--- What the task asks ---
A single number is required: the count of lines in the following entries that include the word "completed".
(Supplied records)
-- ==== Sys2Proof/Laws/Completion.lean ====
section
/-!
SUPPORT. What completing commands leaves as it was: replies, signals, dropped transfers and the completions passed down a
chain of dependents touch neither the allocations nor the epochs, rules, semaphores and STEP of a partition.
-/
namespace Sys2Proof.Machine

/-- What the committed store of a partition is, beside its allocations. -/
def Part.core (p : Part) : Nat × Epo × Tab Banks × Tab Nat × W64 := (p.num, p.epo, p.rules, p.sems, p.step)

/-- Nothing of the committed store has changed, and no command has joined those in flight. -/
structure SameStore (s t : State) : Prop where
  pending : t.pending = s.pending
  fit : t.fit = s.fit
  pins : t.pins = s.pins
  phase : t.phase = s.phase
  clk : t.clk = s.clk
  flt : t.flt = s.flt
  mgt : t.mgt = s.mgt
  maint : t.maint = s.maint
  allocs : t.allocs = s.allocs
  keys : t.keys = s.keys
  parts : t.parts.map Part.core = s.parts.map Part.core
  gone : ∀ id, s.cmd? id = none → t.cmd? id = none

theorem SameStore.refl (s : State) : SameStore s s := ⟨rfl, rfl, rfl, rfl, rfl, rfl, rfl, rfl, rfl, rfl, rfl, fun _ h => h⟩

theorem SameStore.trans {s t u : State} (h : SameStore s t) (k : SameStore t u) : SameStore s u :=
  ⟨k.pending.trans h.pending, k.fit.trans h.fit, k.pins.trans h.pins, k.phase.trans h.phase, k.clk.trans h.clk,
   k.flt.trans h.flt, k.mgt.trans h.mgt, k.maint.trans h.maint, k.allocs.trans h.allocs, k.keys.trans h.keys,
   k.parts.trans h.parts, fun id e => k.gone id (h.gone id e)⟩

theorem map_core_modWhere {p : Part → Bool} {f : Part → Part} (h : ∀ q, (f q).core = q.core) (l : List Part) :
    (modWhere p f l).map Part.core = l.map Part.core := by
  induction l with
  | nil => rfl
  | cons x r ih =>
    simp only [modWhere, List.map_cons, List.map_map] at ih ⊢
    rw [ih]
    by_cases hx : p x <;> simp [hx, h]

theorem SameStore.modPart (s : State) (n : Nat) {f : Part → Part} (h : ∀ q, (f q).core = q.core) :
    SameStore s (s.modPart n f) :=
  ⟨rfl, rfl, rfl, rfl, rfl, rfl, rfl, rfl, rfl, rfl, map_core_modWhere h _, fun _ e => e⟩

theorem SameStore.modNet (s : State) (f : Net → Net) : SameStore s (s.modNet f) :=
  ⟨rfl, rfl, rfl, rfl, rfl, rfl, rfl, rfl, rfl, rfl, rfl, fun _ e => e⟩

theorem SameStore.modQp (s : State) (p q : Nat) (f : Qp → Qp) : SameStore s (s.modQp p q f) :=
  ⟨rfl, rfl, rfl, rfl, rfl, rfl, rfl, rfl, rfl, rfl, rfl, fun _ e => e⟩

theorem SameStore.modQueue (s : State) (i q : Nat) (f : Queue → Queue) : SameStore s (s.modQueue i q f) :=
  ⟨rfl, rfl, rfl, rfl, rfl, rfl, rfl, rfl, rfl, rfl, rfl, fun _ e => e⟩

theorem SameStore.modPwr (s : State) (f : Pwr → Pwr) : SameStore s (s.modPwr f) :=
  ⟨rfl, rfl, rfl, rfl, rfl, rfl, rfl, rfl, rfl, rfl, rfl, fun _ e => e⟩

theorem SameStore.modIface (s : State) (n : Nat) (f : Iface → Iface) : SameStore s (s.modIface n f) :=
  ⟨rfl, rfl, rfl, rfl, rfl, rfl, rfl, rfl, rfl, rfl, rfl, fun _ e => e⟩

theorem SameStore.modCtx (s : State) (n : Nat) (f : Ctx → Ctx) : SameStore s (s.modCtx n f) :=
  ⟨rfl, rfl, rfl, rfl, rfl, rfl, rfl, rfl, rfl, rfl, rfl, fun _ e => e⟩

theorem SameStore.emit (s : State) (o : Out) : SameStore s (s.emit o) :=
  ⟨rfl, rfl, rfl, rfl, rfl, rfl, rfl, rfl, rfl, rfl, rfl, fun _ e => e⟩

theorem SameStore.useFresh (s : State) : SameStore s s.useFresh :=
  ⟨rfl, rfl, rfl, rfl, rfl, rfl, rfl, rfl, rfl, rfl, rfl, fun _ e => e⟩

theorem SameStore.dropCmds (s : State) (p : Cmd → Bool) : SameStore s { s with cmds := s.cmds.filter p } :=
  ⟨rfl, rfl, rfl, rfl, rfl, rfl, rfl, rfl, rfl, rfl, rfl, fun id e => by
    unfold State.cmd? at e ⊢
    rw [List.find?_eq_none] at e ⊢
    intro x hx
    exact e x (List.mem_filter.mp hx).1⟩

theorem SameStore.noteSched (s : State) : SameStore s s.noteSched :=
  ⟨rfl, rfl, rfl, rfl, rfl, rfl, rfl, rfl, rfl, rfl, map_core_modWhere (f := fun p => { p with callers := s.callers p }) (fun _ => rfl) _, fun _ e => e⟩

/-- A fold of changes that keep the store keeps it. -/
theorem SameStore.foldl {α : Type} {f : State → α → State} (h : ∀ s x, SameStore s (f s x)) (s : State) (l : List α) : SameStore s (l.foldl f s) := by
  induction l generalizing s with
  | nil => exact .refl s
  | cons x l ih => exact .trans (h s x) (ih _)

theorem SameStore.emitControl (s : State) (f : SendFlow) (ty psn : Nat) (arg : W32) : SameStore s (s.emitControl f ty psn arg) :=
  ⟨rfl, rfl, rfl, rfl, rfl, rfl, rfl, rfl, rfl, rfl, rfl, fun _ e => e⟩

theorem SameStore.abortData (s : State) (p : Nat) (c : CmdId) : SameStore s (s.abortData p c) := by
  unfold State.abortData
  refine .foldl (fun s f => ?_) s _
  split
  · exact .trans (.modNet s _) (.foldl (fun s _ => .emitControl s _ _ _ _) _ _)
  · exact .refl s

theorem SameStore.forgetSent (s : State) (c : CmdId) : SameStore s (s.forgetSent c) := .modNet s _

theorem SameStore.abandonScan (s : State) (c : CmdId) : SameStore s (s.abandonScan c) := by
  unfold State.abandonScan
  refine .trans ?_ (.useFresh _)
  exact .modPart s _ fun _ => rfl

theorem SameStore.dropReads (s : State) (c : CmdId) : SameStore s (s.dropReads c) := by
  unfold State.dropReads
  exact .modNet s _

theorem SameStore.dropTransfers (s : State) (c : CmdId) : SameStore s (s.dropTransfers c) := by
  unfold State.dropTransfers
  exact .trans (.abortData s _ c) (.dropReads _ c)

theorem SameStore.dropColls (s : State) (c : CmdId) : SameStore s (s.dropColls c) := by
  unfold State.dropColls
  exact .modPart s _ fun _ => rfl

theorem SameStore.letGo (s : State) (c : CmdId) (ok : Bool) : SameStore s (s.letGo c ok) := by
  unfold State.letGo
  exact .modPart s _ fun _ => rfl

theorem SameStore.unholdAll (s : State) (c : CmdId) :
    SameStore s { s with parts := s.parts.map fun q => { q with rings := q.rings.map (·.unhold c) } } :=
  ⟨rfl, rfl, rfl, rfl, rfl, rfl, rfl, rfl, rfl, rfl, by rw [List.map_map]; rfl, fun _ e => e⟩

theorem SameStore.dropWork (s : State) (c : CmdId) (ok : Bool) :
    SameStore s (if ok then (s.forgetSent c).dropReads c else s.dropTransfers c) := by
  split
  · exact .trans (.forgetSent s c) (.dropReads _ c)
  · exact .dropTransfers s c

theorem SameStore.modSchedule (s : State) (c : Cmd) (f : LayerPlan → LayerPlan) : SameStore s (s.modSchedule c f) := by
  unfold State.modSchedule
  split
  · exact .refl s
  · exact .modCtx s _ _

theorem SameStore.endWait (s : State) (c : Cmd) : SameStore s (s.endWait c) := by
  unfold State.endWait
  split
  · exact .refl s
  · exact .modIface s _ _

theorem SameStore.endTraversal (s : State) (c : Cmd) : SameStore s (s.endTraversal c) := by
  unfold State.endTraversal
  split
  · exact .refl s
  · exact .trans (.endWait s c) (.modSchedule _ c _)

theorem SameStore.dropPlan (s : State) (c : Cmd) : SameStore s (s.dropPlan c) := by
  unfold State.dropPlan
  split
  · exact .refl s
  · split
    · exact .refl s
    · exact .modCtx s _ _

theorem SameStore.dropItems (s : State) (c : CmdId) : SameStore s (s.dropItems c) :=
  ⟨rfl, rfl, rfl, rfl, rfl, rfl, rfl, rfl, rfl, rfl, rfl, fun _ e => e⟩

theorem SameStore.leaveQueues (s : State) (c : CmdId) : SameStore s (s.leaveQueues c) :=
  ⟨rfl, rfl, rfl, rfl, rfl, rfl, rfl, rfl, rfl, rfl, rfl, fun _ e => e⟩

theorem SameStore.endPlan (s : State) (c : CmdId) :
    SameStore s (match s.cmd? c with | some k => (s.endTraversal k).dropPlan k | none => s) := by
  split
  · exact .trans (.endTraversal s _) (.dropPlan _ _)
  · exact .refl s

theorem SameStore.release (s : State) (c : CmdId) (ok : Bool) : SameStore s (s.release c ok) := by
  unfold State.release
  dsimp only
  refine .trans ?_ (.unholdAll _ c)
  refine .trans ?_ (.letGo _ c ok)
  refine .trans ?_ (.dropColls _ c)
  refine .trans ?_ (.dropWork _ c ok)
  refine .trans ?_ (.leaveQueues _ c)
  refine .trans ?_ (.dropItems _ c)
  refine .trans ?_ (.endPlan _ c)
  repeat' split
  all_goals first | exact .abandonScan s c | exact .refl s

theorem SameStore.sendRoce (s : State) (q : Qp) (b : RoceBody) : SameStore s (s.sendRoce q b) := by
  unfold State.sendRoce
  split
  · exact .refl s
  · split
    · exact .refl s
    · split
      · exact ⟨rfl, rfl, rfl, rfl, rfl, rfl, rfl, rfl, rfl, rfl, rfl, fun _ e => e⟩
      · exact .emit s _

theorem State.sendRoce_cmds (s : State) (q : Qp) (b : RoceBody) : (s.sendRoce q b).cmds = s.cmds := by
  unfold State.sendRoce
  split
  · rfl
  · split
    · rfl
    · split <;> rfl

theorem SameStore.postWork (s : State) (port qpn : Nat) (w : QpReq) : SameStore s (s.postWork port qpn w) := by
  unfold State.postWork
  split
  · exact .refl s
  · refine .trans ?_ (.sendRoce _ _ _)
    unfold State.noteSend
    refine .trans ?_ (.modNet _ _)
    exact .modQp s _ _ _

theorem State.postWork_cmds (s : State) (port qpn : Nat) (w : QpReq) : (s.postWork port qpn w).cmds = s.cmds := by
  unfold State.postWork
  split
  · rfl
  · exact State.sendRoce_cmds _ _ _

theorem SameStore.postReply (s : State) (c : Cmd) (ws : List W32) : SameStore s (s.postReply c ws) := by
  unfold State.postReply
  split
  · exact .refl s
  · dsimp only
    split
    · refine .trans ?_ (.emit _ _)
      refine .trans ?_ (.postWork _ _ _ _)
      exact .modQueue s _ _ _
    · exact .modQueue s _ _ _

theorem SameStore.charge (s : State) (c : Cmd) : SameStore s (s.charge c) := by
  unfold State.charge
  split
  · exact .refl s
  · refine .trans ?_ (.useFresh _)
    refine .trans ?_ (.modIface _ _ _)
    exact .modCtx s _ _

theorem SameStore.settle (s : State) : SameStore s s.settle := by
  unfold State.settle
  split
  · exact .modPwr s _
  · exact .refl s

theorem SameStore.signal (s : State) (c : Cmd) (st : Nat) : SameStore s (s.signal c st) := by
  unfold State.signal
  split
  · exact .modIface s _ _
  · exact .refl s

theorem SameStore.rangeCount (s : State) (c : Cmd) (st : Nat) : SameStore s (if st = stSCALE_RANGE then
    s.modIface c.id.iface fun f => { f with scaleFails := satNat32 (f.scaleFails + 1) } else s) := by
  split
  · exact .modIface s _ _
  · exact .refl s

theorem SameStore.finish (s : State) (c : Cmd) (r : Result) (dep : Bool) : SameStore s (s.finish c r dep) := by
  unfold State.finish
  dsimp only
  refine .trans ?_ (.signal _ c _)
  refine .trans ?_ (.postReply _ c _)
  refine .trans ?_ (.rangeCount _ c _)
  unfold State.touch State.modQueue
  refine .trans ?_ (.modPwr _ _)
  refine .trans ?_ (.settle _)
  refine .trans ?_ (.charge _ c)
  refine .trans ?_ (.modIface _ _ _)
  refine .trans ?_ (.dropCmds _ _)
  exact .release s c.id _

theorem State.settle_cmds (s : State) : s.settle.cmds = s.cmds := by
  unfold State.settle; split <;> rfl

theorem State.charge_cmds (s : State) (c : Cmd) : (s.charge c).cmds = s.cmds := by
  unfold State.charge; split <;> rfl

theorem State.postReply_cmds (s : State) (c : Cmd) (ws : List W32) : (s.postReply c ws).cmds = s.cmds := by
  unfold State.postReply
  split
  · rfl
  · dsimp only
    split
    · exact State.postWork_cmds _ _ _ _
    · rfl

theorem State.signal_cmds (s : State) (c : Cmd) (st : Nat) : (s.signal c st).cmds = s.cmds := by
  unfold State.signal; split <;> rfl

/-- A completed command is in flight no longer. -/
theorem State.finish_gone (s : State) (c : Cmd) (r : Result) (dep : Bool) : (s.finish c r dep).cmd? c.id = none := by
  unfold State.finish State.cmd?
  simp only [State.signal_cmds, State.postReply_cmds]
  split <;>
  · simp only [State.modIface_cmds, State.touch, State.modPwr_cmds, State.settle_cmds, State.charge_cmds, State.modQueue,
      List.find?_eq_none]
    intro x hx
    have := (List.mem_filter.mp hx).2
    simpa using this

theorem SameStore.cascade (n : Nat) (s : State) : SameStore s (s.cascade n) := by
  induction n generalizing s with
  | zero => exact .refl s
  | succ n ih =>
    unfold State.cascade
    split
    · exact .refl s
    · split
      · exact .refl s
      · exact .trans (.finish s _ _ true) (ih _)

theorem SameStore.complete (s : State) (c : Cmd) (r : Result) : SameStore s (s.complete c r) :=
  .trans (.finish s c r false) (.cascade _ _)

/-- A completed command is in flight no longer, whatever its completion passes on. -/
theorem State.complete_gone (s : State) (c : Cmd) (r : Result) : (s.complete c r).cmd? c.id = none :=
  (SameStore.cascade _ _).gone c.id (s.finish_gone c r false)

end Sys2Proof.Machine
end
(End Supplied records)
--- Written response ---
2